According to the U.N. Development Programme's (UNDP) Poverty Report 2000 which reviews nations' progress toward Social Summit goals, a major source of sharp economic inequalities in Nepal is ''the unequal access to education.''

But it is not enough to have every child in school unless the education is useful. Dissatisfaction with the quality of government schooling has led to the mushrooming of private schools in recent years. Kathmandu Valley alone has more than 3,000 private schools from the kindergarten to the high school level.

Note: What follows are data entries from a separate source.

-- ==== Sys2Proof/Laws/Requests.lean ====
section
/-! SUPPORT. What a step is, and what the Request Processor does with the request at the head of the buffer
(R173, R174): one lemma for each way it can go, and the rule by which a property passes from the meanings
to the step. -/

namespace Sys2Proof.Machine

/-! ## The step -/

/-- With a command in front, the step is that command's meaning on the rest. -/
theorem step_front {s : State} {c : Instr} {rest : List Instr} (h : s.pending = c :: rest) :
    step s = exec c { s with pending := rest } := by simp only [step, h]

/-- With no command, the step is the part's own due event. -/
theorem step_due {s : State} {c : Instr} (h : s.pending = []) (hd : s.nextDue = some c) :
    step s = exec c s := by simp only [step, h, hd]

/-- With no command and nothing due, the step is one microsecond. -/
theorem step_idle {s : State} (h : s.pending = []) (hd : s.nextDue = none) :
    step s = .next s.tick := by simp only [step, h, hd]

/-- A property that no field `pending` enters passes from the meanings and the tick to the step. -/
theorem step_keeps {P : State → Prop} (hq : ∀ s q, P s → P { s with pending := q })
    (he : ∀ c s t, P s → exec c s = .next t → P t) (ht : ∀ s, P s → P s.tick) {s t : State}
    (hs : P s) (h : step s = .next t) : P t := by
  cases hp : s.pending with
  | cons c rest => rw [step_front hp] at h; exact he c _ t (hq s rest hs) h
  | nil =>
    cases hd : s.nextDue with
    | some c => rw [step_due hp hd] at h; exact he c s t hs h
    | none => rw [step_idle hp hd] at h; cases h; exact ht s hs

/-- Every meaning answers a next state: no command stops the part. -/
theorem exec_next (c : Instr) (s : State) : ∃ t, exec c s = .next t := by
  cases c <;> exact ⟨_, rfl⟩

/-! ## Taking a request (R173, R174) -/

variable {cmd : Instr} {body : List Byte → State → State × Reply} {s : State} {r : Request}
  {rest : List Request} {code : Byte} {p : List Byte}

/-- An addressed request with room for its answer is taken: it leaves the buffer, its body acts, and
the answer joins the response queue (R173). -/
theorem takeRequest_asks (h : s.asks r rest code p) (hc : requestOf (code :: p) = cmd) :
    takeRequest cmd body s =
      (body p { s with site.requests := rest }).1.respond r
        (body p { s with site.requests := rest }).2 := by
  obtain ⟨hr, hp, hd, hl⟩ := h
  have ht : s.canTake r = true := by simp [State.canTake, hl]
  simp only [takeRequest, hr, hp, hc, ht, hd, and_self, if_true, if_false, List.tail_cons]

/-- A broadcast request that does not act when broadcast is discarded (R174). -/
theorem takeRequest_discards (hr : s.site.requests = r :: rest) (hd : r.dest = 0xFF)
    (hc : requestOf r.payload = cmd) (ha : actsBroadcast cmd = false) :
    takeRequest cmd body s = { s with site.requests := rest } := by
  simp [takeRequest, hr, hd, hc, ha, State.canTake]

/-- A broadcast request that acts when broadcast does so without an answer (R174). -/
theorem takeRequest_broadcast (hr : s.site.requests = r :: rest) (hd : r.dest = 0xFF)
    (hc : requestOf r.payload = cmd) (ha : actsBroadcast cmd = true) :
    takeRequest cmd body s = (body r.payload.tail { s with site.requests := rest }).1 := by
  simp [takeRequest, hr, hd, hc, ha, State.canTake]

/-- With the response queue full, an addressed request waits (R173). -/
theorem takeRequest_waits (hr : s.site.requests = r :: rest) (hd : r.dest ≠ 0xFF)
    (hl : Config.responseSize ≤ s.site.responses.length) : takeRequest cmd body s = s := by
  have ht : s.canTake r = false := by
    simp only [State.canTake, decide_eq_false hd, decide_eq_false (Nat.not_lt.mpr hl), Bool.or_self]
  simp [takeRequest, hr, ht]

/-- With no request in the buffer, or another one at its head, nothing happens (log 1). -/
theorem takeRequest_other (h : ∀ q qs, s.site.requests = q :: qs → requestOf q.payload ≠ cmd) :
    takeRequest cmd body s = s := by
  unfold takeRequest
  split
  · rfl
  · rename_i q qs hq
    simp [h q qs hq]

/-- A property passes through the taking of a request when the leaving of the buffer, the body and the
answer keep it. -/
theorem takeRequest_keeps {P : State → Prop}
    (hreq : ∀ s q, P s → q.length ≤ s.site.requests.length → P { s with site.requests := q })
    (hresp : ∀ s r reply, P s → s.site.responses.length < Config.responseSize →
      P (s.respond r reply))
    (hbody : ∀ p s, P s → P (body p s).1 ∧
      (body p s).1.site.responses.length ≤ s.site.responses.length)
    (hs : P s) : P (takeRequest cmd body s) := by
  unfold takeRequest
  split
  · exact hs
  · rename_i r rest hr
    have h0 : P { s with site.requests := rest } := hreq s rest hs (by simp [hr])
    split
    · rename_i hc
      dsimp only
      split
      · split
        · exact (hbody _ _ h0).1
        · exact h0
      · rename_i hd
        refine hresp _ _ _ (hbody _ _ h0).1 (Nat.lt_of_le_of_lt (hbody _ _ h0).2 ?_)
        have ht := hc.2
        simpa only [State.canTake, decide_eq_false hd, Bool.false_or, decide_eq_true_eq] using ht
    · exact hs

end Sys2Proof.Machine
end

There are only a few hundred public schools. Education was thrown open to the private sector a decade ago to supplement government efforts. According to Sumitra Rai, who teaches science at a boarding school in Birgunj, a town on the Nepal-India border, private sector involvement in education is a ''positive trend'', but it is only for those who can afford the ''steep fees.''

With an average annual national per capita income of less than 200 dollars -- and much less than this in the countryside - few parents in Nepal can afford the high tuition fees charged by private schools. Most school-age children live in the poor rural areas where they attend overcrowded schools that are usually hours away by foot from their homes in the hills and valleys.

The quality of education in these schools is far from satisfactory. A survey of government schools early this year, noted that ''compared to the money and effort poured into the education sector over the last ten years, the results have been meagre and unsatisfactory.''

''The resources poured into primary education have been spent outside the classroom rather than inside. These have been used primarily to boost quantity of school buildings rather than upgrading education quality,'' says Tirtha Khaniya of the Educational and Development Services Centre that carried out the survey. Government schooling is free, but textbooks have to be bought.

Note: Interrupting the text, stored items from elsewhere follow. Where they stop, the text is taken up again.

-- ==== Sys2Proof/Laws/Links.lean ====
section
/-! SUPPORT. What a receiver, a transmitter and their ports can do: a byte read back from its character, a
line that comes in parts, and the fields that a receiver's move leaves. -/

namespace Sys2Proof.Machine

/-! ## Characters (R168) -/

/-- A character gives its byte back. -/
@[simp] theorem charByte_lineChar (b : Byte) : charByte (lineChar b) = b := by
  revert b; decide +kernel

/-- A character that is sent begins with its start bit. -/
theorem lineChar_wellFormed (b : Byte) : (LineInput.char (lineChar b)).wellFormed = true := by
  revert b; decide +kernel

/-! ## Receivers (R169) -/

/-- A line that comes in two parts is taken one after the other. -/
theorem rxRun_append (r : RxState) (l m : List LineInput) :
    rxRun r (l ++ m) =
      ((rxRun (rxRun r l).1 m).1, (rxRun r l).2 ++ (rxRun (rxRun r l).1 m).2) := by
  induction l generalizing r with
  | nil => rfl
  | cons i l ih => simp only [List.cons_append, rxRun, ih, List.append_assoc]

/-- Bytes in FRAME that leave the frame unfinished are collected: the header while it is short, and
the payload and CRC of a length field of at most 240. -/
theorem rxByte_collects (bytes : List Byte) (idle : Nat) (b : Byte)
    (h : (bytes ++ [b]).length < 6 ∨ (natAt (bytes ++ [b]) 4 2 ≤ Config.payloadSize ∧
      (bytes ++ [b]).length < natAt (bytes ++ [b]) 4 2 + 8)) :
    rxByte (.frame bytes idle) b = (.frame (bytes ++ [b]) 0, none) := by
  show rxCollected (bytes ++ [b]) = _
  unfold rxCollected
  split
  · rfl
  · rename_i h6
    rcases h with h | ⟨h, h'⟩
    · exact absurd h h6
    · rw [if_neg (Nat.not_lt.2 h), if_pos h']

@[simp] theorem RxState.bounded_hunt : RxState.bounded .hunt := by simp [RxState.bounded]

@[simp] theorem RxState.bounded_frame (bytes : List Byte) (idle : Nat) :
    RxState.bounded (.frame bytes idle) ↔
      bytes.length < Config.payloadSize + 8 ∧ idle < 2 := by
  simp [RxState.bounded]

@[simp] theorem RxState.bounded_waitIdle (idle : Nat) :
    RxState.bounded (.waitIdle idle) ↔ idle < 2 := by
  simp [RxState.bounded]

/-- What a receiver in FRAME has collected fits a frame (R171). -/
theorem rxCollected_bounded (bytes : List Byte) : (rxCollected bytes).1.bounded := by
  unfold rxCollected
  repeat' split
  all_goals simp only [RxState.bounded_hunt, RxState.bounded_frame, RxState.bounded_waitIdle]
  all_goals simp only [Config.payloadSize] at *
  all_goals omega

/-- A receiver that takes a byte stays within what a frame can hold (R171). -/
theorem rxByte_bounded (r : RxState) (b : Byte) : (rxByte r b).1.bounded := by
  cases r with
  | hunt =>
    show (if b = 0xA5 then RxState.frame [] 0 else .hunt).bounded
    split <;> simp [Config.payloadSize]
  | frame bytes idle => exact rxCollected_bounded _
  | waitIdle idle => simp [rxByte]

/-- Idle time adds up: two idle stretches on end are one, where the first does not end what it meets (R169). -/
theorem rxIdle_add {r t : RxState} {m : Nat} (n : Nat) (h : rxIdle r m = (t, none)) :
    rxIdle t n = rxIdle r (m + n) := by
  cases r with
  | hunt => cases h; rfl
  | frame bytes idle =>
    simp only [rxIdle] at h
    split at h <;> cases h
    simp only [rxIdle, Nat.add_assoc]
  | waitIdle idle =>
    simp only [rxIdle, Prod.mk.injEq, and_true] at h
    split at h <;> subst h
    · simp only [rxIdle]
      rw [if_pos (by omega)]
    · simp only [rxIdle, Nat.add_assoc]

/-- Idle time hands on nothing but a Truncation (R169). -/
theorem rxIdle_event (r : RxState) (n : Nat) :
    (rxIdle r n).2 = none ∨ (rxIdle r n).2 = some (.discarded .truncation) := by
  unfold rxIdle
  repeat' split
  all_goals simp

/-- Idle time keeps what a receiver holds, with less than 2 byte times of it counted (R169). -/
theorem rxIdle_bounded {r : RxState} (n : Nat) (h : r.bounded) : (rxIdle r n).1.bounded := by
  unfold rxIdle
  repeat' split
  all_goals simp_all

/-- No input makes a receiver hold more than a frame has (R169, R171). -/
theorem rxNext_bounded (r : RxState) (i : LineInput) (h : r.bounded) : (rxNext r i).1.bounded := by
  cases i with
  | char c => exact rxByte_bounded r _
  | quiet n => exact rxIdle_bounded n h

theorem rxRun_bounded (l : List LineInput) (r : RxState) (h : r.bounded) :
    (rxRun r l).1.bounded := by
  induction l generalizing r with
  | nil => exact h
  | cons i l ih => exact ih _ (rxNext_bounded r i h)

/-- A receiver's move leaves every part of the state but the ports. -/
@[simp] theorem State.setReceiver_fields (s : State) (p : Port) (r : RxState) :
    (s.setReceiver p r).time = s.time ∧ (s.setReceiver p r).seq = s.seq ∧
      (s.setReceiver p r).chains = s.chains ∧ (s.setReceiver p r).planner = s.planner ∧
      (s.setReceiver p r).corr = s.corr ∧ (s.setReceiver p r).guide = s.guide ∧
      (s.setReceiver p r).servo = s.servo ∧ (s.setReceiver p r).cond = s.cond ∧
      (s.setReceiver p r).rep = s.rep ∧ (s.setReceiver p r).permit = s.permit ∧
      (s.setReceiver p r).freeIndex = s.freeIndex ∧
      (s.setReceiver p r).pending = s.pending := by
  cases p <;> and_intros <;> rfl

@[simp] theorem State.receiver_setReceiver (s : State) (p : Port) (r : RxState) :
    (s.setReceiver p r).receiver p = r := by
  cases p with
  | site => rfl
  | axis x => cases x <;> rfl

/-- A receiver put into the state it has changes nothing. -/
@[simp] theorem State.setReceiver_self (s : State) (p : Port) :
    s.setReceiver p (s.receiver p) = s := by
  cases p with
  | site => rfl
  | axis x => cases x <;> rfl

/-- A line on which a receiver finds nothing only moves that receiver. -/
theorem State.receiveLine_silent {s : State} {p : Port} {input : List LineInput}
    (h : (rxRun (s.receiver p) input).2 = []) :
    s.receiveLine p input = s.setReceiver p (rxRun (s.receiver p) input).1 := by
  unfold State.receiveLine
  dsimp only
  rw [h]
  rfl

/-- A line on which a receiver finds one thing moves that receiver, and that one thing is taken. -/
theorem State.receiveLine_one {s : State} {p : Port} {input : List LineInput} {e : RxEvent}
    (h : (rxRun (s.receiver p) input).2 = [e]) :
    s.receiveLine p input = State.takeRx p (s.setReceiver p (rxRun (s.receiver p) input).1) e := by
  unfold State.receiveLine
  dsimp only
  rw [h]
  rfl

/-- Idle time on a line is what a byte time of the part's own clock brings to its receiver: the receiver
moves, and a truncated frame is counted (R169, log 3). -/
theorem State.receiveLine_quiet_site (s : State) :
    s.receiveLine .site [.quiet 1] = { s with
      site.rx := (rxIdle s.site.rx 1).1
      site.linkErrors := tickErrors s.site.rx s.site.linkErrors } := by
  unfold tickErrors
  rcases rxIdle_event s.site.rx 1 with h | h <;>
    simp [State.receiveLine, rxRun, rxNext, State.receiver, h, State.setReceiver, State.takeRx,
      State.countError]

theorem State.receiveLine_quiet_axis (s : State) (x : Lane) :
    s.receiveLine (.axis x) [.quiet 1] = s.mapPort x (fun p => { p with
      rx := (rxIdle p.rx 1).1, linkErrors := tickErrors p.rx p.linkErrors }) := by
  unfold tickErrors
  rcases rxIdle_event (s.ports.get x).rx 1 with h | h <;>
    cases x <;>
    simp_all [State.receiveLine, rxRun, rxNext, State.receiver, State.setReceiver, State.takeRx,
      State.countError, State.mapPort, Lanes.get, Lanes.set]

/-- WAIT_IDLE ignores every character (R169). -/
theorem rxRun_waitIdle (cs : List LineChar) :
    rxRun (.waitIdle 0) (cs.map .char) = (.waitIdle 0, []) := by
  induction cs with
  | nil => rfl
  | cons c cs ih => simp only [List.map_cons, rxRun, rxNext, rxByte, ih]; rfl

/-! ## Transmitters (R129, R168) -/

/-- A line with nothing in flight is idle (R168). -/
theorem Transmitter.line_idle {l : Transmitter} (h : l.inFlight = none) :
    l.line = idleChar := by
  unfold Transmitter.line
  rw [h]
  rfl

/-- A frame that starts puts its start byte on the line (R168, R171). -/
theorem startFrame_line (f : Frame) : (startFrame f).line = lineChar 0xA5 := rfl

/-- A transmitter that ends a frame is free after the gap (R129, R168). -/
theorem Transmitter.finish_of_some {l : Transmitter} (h : l.inFlight ≠ none) :
    l.finish = { inFlight := none, gap := 2 } := by
  unfold Transmitter.finish
  cases hl : l.inFlight with
  | none => exact absurd hl h
  | some f => rfl

end Sys2Proof.Machine
end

However, under a new scheme, the cost of the books is refunded if parents can furnish the bill. According to Dr Mishra, three things are needed to bridge the gap between private and public schooling in Nepal. ''One is to find out a way to hand over the management of public primary schools to the community where the community makes the decisions.

At the moment, all education-related decisions are centralised. It is the district education officer who makes the decisions, communities have no roles to play,'' he says. More funds should also be allocated to public primary schools.

And lastly, a way has to be found to motivate teachers themselves to go to school. Many primary teachers in remote public schools, hardly do so, he says. Nepal's education policymakers will also have to think of making schooling useful for the majority of students who come from low-income families.

''I would say that majority of Nepal's public school children are ill-equipped for the job market,'' says Mishra, who thinks that the current vocational training programmes in such schools have been ineffective.

A section of Nepal's employers agree. According to Bal Krishna Shrestha, a business contractor in Kathmandu, most products of the country's public schools are not equipped for the job market. ''They have to be retrained, apprenticed for the jobs that I provide,'' he says.